### Task item
Only these lines are needed: the first line of the entries below through the line with "theorem test_wf_refuses_count_9 : (Instr.write32", each returned exactly.

### Supplied material
━━━━━━━━
-- ==== Sys2Proof/Tests/Slice0.lean ====
section
/-! SUPPORT. The model's own tests. Expected values come from spec/: encodings from 30_encoding.md R72 and R76, results from the
source's vectors S1 to S5 and the derived vectors and programs P1 to P6 of 95_test_vectors.md. The last part shows, for every
statement with hypotheses, concrete values that meet them. -/

namespace Sys2Proof.Tests

open Sys2Proof Sys2Proof.Machine

/-! ### Well-formedness -/

theorem test_wf_refuses_count_9 : (Instr.write32 9 0).wf = false ∧ (Instr.write128 9 0).wf = false := by decide
theorem test_wf_refuses_count_15 : (Instr.write32 15 0).wf = false ∧ (Instr.write128 15 0).wf = false := by decide
theorem test_wf_allows_counts_0_and_8 :
    (Instr.write32 0 0).wf = true ∧ (Instr.write32 8 0).wf = true ∧ (Instr.write128 0 0).wf = true ∧
      (Instr.write128 8 0).wf = true := by decide
theorem test_wf_allows_every_seed : (Instr.init32 0xFFFFFFFF).wf = true ∧ (Instr.init64 0xFFFFFFFFFFFFFFFF).wf = true := by
  decide

/-! ### Decoding: the words written out from R72 and R76, RSV then CNT then OP -/

theorem test_decode_nop : decode ⟨0b00000000000000000000_0000_00000000, 7, 7⟩ = .ok .nop := by decide
/-- The upper half of OPA is ignored (spec/95 section 3.4). -/
theorem test_decode_init32 :
    decode ⟨0b00000000000000000000_0000_00000001, 0xDEADBEEF0000002A, 0⟩ = .ok (.init32 0x2A) := by decide
theorem test_decode_reset32 : decode ⟨0b00000000000000000000_0000_00000010, 0, 0⟩ = .ok .reset32 := by decide
theorem test_decode_write32 :
    decode ⟨0b00000000000000000000_1000_00000011, 0x006C006C00650048, 9⟩ = .ok (.write32 8 0x006C006C00650048) := by decide
theorem test_decode_sum32 : decode ⟨0b00000000000000000000_0000_00000100, 0, 0⟩ = .ok .sum32 := by decide
theorem test_decode_size32 : decode ⟨0b00000000000000000000_0000_00000101, 0, 0⟩ = .ok .size32 := by decide
theorem test_decode_init128 : decode ⟨0b00000000000000000000_0000_00010000, 1, 2⟩ = .ok (.init128 1 2) := by decide
/-- OPB is ignored (spec/95 section 3.5). -/
theorem test_decode_init64 : decode ⟨0b00000000000000000000_0000_00010001, 5, 0x1234⟩ = .ok (.init64 5) := by decide
theorem test_decode_reset128 : decode ⟨0b00000000000000000000_0000_00010010, 0, 0⟩ = .ok .reset128 := by decide
theorem test_decode_write128 :
    decode ⟨0b00000000000000000000_0010_00010011, 0x21, 0⟩ = .ok (.write128 2 0x21) := by decide
theorem test_decode_sum128 : decode ⟨0b00000000000000000000_0000_00010100, 0, 0⟩ = .ok .sum128 := by decide
theorem test_decode_sum64 : decode ⟨0b00000000000000000000_0000_00010101, 0, 0⟩ = .ok .sum64 := by decide
theorem test_decode_size128 : decode ⟨0b00000000000000000000_0000_00010110, 0, 0⟩ = .ok .size128 := by decide
theorem test_decode_size64 : decode ⟨0b00000000000000000000_0000_00010111, 0, 0⟩ = .ok .size64 := by decide

/-- spec/95 section 4: the unassigned opcodes, code 1 first. -/
theorem test_decode_illegal_opcodes :
    decode ⟨0x00000006, 0, 0⟩ = .error .illegalOpcode ∧
      decode ⟨0x0000000F, 0, 0⟩ = .error .illegalOpcode ∧
      decode ⟨0x00000018, 0, 0⟩ = .error .illegalOpcode ∧
      decode ⟨0x000000FF, 0, 0⟩ = .error .illegalOpcode ∧
      decode ⟨0xFFFFFFFF, 0, 0⟩ = .error .illegalOpcode := by decide
/-- spec/95 section 4: reserved fields, code 2 before code 3. -/
theorem test_decode_reserved_fields :
    decode ⟨0x00001000, 0, 0⟩ = .error .reservedField ∧
      decode ⟨0x00000100, 0, 0⟩ = .error .reservedField ∧
      decode ⟨0x00000104, 0, 0⟩ = .error .reservedField ∧
      decode ⟨0x00001104, 0, 0⟩ = .error .reservedField ∧
      decode ⟨0x00001903, 0, 0⟩ = .error .reservedField ∧
      decode ⟨0x80000013, 0, 0⟩ = .error .reservedField := by decide
/-- spec/95 section 4: counts above 8. -/
theorem test_decode_count_range :
    decode ⟨0x00000903, 0, 0⟩ = .error .countRange ∧
      decode ⟨0x00000F03, 0, 0⟩ = .error .countRange ∧
      decode ⟨0x00000913, 0, 0⟩ = .error .countRange ∧
      decode ⟨0x00000F13, 0, 0⟩ = .error .countRange := by decide

/-- The table's numbering: `cmd` in bits 31:0, `opa` above it, `opb` above that (log 2). -/
theorem test_decodeTableWord :
    decodeTableWord 32 0x00000803 = some (.write32 8 0) ∧ decodeTableWord 32 0x00000006 = none ∧
      decodeTableWord 160 0x0000000000000002_0000000000000001_00000010 = some (.init128 1 2) ∧
      decodeTableWord 32 0x0000000000000001_00000010 = some (.init128 0 0) := by decide

/-- R80: the byte-list form, any case; R81: WRITE64 is WRITE128. -/
theorem test_assemble_byte_list :
    assemble "write32" [.bytes [0x74, 0x65, 0x73, 0x74]] = some [⟨0x00000403, 0x0000000074736574, 0⟩] ∧
      assemble "WRITE64" [.num 2, .num 0x21] = some [⟨0x00000213, 0x21, 0⟩] ∧
      assemble "INIT32" [] = some [⟨0x00000001, 0, 0⟩] := by decide
/-- R81: ONESHOT32 with 9 bytes is INIT32, two WRITE32 of 8 and 1 bytes, SUM32. -/
theorem test_assemble_oneshot :
    assemble "ONESHOT32" [.num 1, .bytes [0, 1, 2, 3, 4, 5, 6, 7, 8]] =
      some [⟨0x00000001, 1, 0⟩, ⟨0x00000803, 0x0706050403020100, 0⟩, ⟨0x00000103, 0x08, 0⟩, ⟨0x00000004, 0, 0⟩] := by decide
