-- ==== Sys2Proof/Machine/Poly.lean ====
section
/-! DEFINITION. The commands over whole memories: EVAL (spec/41_polynomial.md R140) and INTERP
(spec/42_interpolation.md R150). -/

namespace Sys2Proof.Machine

/-- EVAL: R <- COEF[0] + COEF[1] x + ... + COEF[d] x^d, by Horner's rule (41_polynomial.md R140). -/
def execEval (d : Byte) (x : Src) (s : State) : Host.Outcome State Fault Refusal :=
  finishR (.ok (evalPoly s.coefAt (asCount d) (operand x s))) s

/-- INTERP: R <- the value at 0 of the polynomial through the points 0 to n-1, EmptyPointSet when n = 0 and
DuplicateXCoordinate when two of them share an x (42_interpolation.md R150). -/
def execInterp (n : Src) (s : State) : Host.Outcome State Fault Refusal :=
  finishR (interpAtZero s.pxAt s.pyAt (asCount (operand n s))) s

end Sys2Proof.Machine
end

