-- ==== Sys2Proof/Machine/Step.lean ====
section
/-! DEFINITION. One step of the machine, and where a step takes its next command from. CORE has no program counter
(spec/10_state.md R21): the command a step runs is the pending one. -/

namespace Sys2Proof.Machine

/-- One step: the first event of the agenda happens; with the agenda empty, CORE moves. -/
def step (s : State) : Host.Outcome State Fault Refusal :=
  match s.agenda with
  | [] => coreMove s
  | e :: rest => hostEvent e rest s

/-- The state in which the next step runs the instruction of nbits bits w: its word is pending, and CORE moves next. -/
def State.withFetchWord (s : State) (nbits w : Nat) : State := s.withPendingWord (tableWord nbits w)

end Sys2Proof.Machine
end

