/-- RDC, RDPX and RDPY (43_data_movement.md R172, R173, R174): R gets the entry, 0x00 for one that no command since reset
has written. -/
def Obligations.ReadBackWritesTheEntryToR : Prop :=
  (∀ i s, exec (.rdc i) s = .next { s.completed with r := Memory.read s.coef i }) ∧
  (∀ i s, exec (.rdpx i) s = .next { s.completed with r := Memory.read s.px i }) ∧
  (∀ i s, exec (.rdpy i) s = .next { s.completed with r := Memory.read s.py i }) ∧
  (∀ (ws : List Word) (s t : State) (i : Byte), s.coef = [] → runCommands ws s = .next t →
    (∀ w ∈ ws, ∀ v, decode w ≠ .ok (.ldc i v)) → exec (.rdc i) t = .next { t.completed with r := 0x00 }) ∧
  (∀ (ws : List Word) (s t : State) (i : Byte), s.px = [] → s.py = [] → runCommands ws s = .next t →
    (∀ w ∈ ws, ∀ x y, decode w ≠ .ok (.ldp i x y)) →
    exec (.rdpx i) t = .next { t.completed with r := 0x00 } ∧
      exec (.rdpy i) t = .next { t.completed with r := 0x00 }) ∧
  (∀ i, EncodedAs (.rdc i) ⟨0x0A, false, false, i, 0, 0⟩) ∧ IllegalOtherwise 0x0A ∧
  (∀ i, EncodedAs (.rdpx i) ⟨0x0B, false, false, i, 0, 0⟩) ∧ IllegalOtherwise 0x0B ∧
  (∀ i, EncodedAs (.rdpy i) ⟨0x0C, false, false, i, 0, 0⟩) ∧ IllegalOtherwise 0x0C

/-- NOP (44_control.md R190): the status writes and nothing else; any other word with OP 0x00 is illegal. -/
def Obligations.NopWritesOnlyTheStatus : Prop :=
  (∀ s, exec .nop s = .next s.completed) ∧ (∀ w, decode w = .ok .nop ↔ w = 0x00000000) ∧
  (∀ w : Word, w.extractLsb' 26 6 = 0x00 → w ≠ 0x00000000 → legal w = false) ∧ IllegalOtherwise 0x00

/-- CLRERR (44_control.md R192): ERRSEEN <- 0 and the status writes; any other word with OP 0x0D is illegal. -/
def Obligations.ClrerrClearsErrSeen : Prop :=
  (∀ s, exec .clrerr s = .next { s.completed with errSeen := false }) ∧
  (∀ w, decode w = .ok .clrerr ↔ w = 0x34000000) ∧
  (∀ w : Word, w.extractLsb' 26 6 = 0x0D → w ≠ 0x34000000 → legal w = false) ∧ IllegalOtherwise 0x0D

/-! ### The field -/

/-- degree (40_field_arith.md R113). -/
def Obligations.DegreeIsTheHighestSetBit : Prop :=
  degree 0 = -1 ∧
  (∀ p : Nat, p ≠ 0 → ∃ k : Nat, degree p = k ∧ p.testBit k = true ∧ ∀ j, k < j → p.testBit j = false) ∧
  (∀ p : Nat, p < 2 ^ 16 → -1 ≤ degree p ∧ degree p ≤ 15)

/-- poly_mul (40_field_arith.md R114): the xor of the shifted factor over the set bits of the other, and its degree. -/
def Obligations.PolyMulIsTheCarryLessProduct : Prop :=
  (∀ a b n : Nat, (polyMul a b).testBit n =
    ((List.range (n + 1)).map fun k => b.testBit k && a.testBit (n - k)).foldr xor false) ∧
  (∀ a b : Nat, a ≠ 0 → b ≠ 0 → degree (polyMul a b) = degree a + degree b) ∧
  (∀ a b : Nat, a = 0 ∨ b = 0 → polyMul a b = 0)

/-- poly_divmod (40_field_arith.md R115): quotient and remainder, and that they are the only ones. -/
def Obligations.PolyDivmodIsLongDivision : Prop :=
  ∀ a b : Nat, b ≠ 0 →
    (a = polyMul (polyDivmod a b).1 b ^^^ (polyDivmod a b).2 ∧ degree (polyDivmod a b).2 < degree b) ∧
    (∀ q r : Nat, a = polyMul q b ^^^ r → degree r < degree b → (q, r) = polyDivmod a b)

/-- The two forms of gf_mul agree (40_field_arith.md R112). -/
def Obligations.GfMulIsThePolynomialProductModulo : Prop :=
  (∀ a b : Byte, (gfMul a b).toNat = (polyDivmod (polyMul a.toNat b.toNat) 0x11b).2) ∧
  (∀ a : Byte, gfMul a 0 = 0) ∧ (∀ b : Byte, gfMul 0 b = 0) ∧ (∀ b : Byte, gfMul 1 b = b)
━━━━━━━━
### Written reply
-- ==== Sys2Proof/Tests/Slice0.lean ====
section
/-! SUPPORT. The model's own tests. Expected values come from spec/: encodings from 30_encoding.md R72 and R76, results from the
source's vectors S1 to S5 and the derived vectors and programs P1 to P6 of 95_test_vectors.md. The last part shows, for every
statement with hypotheses, concrete values that meet them. -/

namespace Sys2Proof.Tests

open Sys2Proof Sys2Proof.Machine

/-! ### Well-formedness -/

theorem test_wf_refuses_count_9 : (Instr.write32 9 0).wf = false ∧ (Instr.write128 9 0).wf = false := by decide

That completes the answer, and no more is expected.